DATA TO USE:
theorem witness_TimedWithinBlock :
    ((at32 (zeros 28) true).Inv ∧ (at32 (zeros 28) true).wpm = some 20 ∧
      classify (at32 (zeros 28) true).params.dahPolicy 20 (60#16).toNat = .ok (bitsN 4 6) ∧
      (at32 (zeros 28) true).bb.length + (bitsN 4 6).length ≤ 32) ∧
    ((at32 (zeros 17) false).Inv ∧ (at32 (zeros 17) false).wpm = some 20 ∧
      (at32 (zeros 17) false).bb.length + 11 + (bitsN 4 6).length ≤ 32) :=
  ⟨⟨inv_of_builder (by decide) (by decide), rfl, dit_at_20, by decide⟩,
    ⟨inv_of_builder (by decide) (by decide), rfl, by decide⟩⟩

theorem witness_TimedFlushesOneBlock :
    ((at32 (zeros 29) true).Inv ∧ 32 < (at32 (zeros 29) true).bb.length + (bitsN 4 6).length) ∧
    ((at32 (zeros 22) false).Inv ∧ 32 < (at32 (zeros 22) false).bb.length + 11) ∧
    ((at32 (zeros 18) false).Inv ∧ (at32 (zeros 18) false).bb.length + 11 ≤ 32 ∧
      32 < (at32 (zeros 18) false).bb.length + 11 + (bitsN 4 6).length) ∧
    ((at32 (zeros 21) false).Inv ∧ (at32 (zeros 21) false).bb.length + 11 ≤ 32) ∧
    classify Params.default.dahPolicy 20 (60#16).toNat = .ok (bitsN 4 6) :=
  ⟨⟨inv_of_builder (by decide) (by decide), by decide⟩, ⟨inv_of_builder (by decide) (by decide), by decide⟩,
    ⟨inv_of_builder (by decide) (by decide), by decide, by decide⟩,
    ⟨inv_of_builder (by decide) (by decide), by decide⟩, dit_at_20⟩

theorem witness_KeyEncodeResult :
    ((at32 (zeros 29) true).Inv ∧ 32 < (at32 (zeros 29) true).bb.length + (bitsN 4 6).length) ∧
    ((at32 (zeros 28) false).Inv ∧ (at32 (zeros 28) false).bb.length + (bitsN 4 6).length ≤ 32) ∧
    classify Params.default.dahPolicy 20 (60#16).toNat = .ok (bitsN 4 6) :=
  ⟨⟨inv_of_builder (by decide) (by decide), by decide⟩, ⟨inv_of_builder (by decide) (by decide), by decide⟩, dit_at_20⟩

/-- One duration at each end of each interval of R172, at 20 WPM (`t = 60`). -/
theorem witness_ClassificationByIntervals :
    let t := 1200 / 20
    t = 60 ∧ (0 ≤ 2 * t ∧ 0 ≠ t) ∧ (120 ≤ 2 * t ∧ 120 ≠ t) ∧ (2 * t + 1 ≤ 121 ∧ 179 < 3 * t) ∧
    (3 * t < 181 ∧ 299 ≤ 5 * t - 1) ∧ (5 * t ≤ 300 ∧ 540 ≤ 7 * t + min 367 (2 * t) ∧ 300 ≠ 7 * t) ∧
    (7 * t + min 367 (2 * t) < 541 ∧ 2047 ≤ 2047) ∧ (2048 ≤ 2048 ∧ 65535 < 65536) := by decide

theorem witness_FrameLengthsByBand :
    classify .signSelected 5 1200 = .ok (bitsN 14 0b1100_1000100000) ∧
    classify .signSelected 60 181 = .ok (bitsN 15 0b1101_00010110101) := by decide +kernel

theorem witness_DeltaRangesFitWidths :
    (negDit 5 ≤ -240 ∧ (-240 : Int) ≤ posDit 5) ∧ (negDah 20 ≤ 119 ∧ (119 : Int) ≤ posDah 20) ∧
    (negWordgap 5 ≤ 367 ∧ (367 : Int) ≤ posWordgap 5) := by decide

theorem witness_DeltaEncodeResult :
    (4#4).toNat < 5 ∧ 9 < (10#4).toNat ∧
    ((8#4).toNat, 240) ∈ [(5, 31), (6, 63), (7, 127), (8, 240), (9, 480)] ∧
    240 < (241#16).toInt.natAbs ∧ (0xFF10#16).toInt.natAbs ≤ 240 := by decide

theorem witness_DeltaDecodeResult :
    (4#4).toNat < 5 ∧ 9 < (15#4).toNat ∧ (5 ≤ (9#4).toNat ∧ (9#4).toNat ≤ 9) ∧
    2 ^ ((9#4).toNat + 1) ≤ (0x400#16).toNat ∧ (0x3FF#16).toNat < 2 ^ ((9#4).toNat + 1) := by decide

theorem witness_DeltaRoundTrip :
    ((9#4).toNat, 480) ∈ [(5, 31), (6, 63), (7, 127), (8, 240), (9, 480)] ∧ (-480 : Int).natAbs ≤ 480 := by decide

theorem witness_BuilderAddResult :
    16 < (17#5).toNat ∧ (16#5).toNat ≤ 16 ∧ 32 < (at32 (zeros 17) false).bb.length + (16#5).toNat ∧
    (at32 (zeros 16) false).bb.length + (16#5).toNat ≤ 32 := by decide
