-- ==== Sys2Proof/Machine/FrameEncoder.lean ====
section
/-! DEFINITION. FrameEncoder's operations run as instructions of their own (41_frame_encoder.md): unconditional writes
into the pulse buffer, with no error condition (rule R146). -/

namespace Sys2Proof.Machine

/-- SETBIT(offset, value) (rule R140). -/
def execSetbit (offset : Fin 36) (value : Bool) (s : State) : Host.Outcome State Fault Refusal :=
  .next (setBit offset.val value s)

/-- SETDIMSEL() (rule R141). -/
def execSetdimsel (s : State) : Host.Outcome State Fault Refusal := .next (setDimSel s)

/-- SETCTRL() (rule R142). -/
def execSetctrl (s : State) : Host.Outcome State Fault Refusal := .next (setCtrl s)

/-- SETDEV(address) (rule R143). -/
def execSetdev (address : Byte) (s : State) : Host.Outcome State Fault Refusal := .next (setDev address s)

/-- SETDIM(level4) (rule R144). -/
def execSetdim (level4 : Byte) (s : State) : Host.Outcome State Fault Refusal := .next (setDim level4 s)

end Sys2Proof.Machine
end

TASK OBJECTIVE: All lines of the records above with the word "true" in them are to be copied.

OUTPUT OF THE EXERCISE:
    ((at32 (zeros 28) true).Inv ∧ (at32 (zeros 28) true).wpm = some 20 ∧
      classify (at32 (zeros 28) true).params.dahPolicy 20 (60#16).toNat = .ok (bitsN 4 6) ∧
      (at32 (zeros 28) true).bb.length + (bitsN 4 6).length ≤ 32) ∧
    ((at32 (zeros 29) true).Inv ∧ 32 < (at32 (zeros 29) true).bb.length + (bitsN 4 6).length) ∧
    ((at32 (zeros 29) true).Inv ∧ 32 < (at32 (zeros 29) true).bb.length + (bitsN 4 6).length) ∧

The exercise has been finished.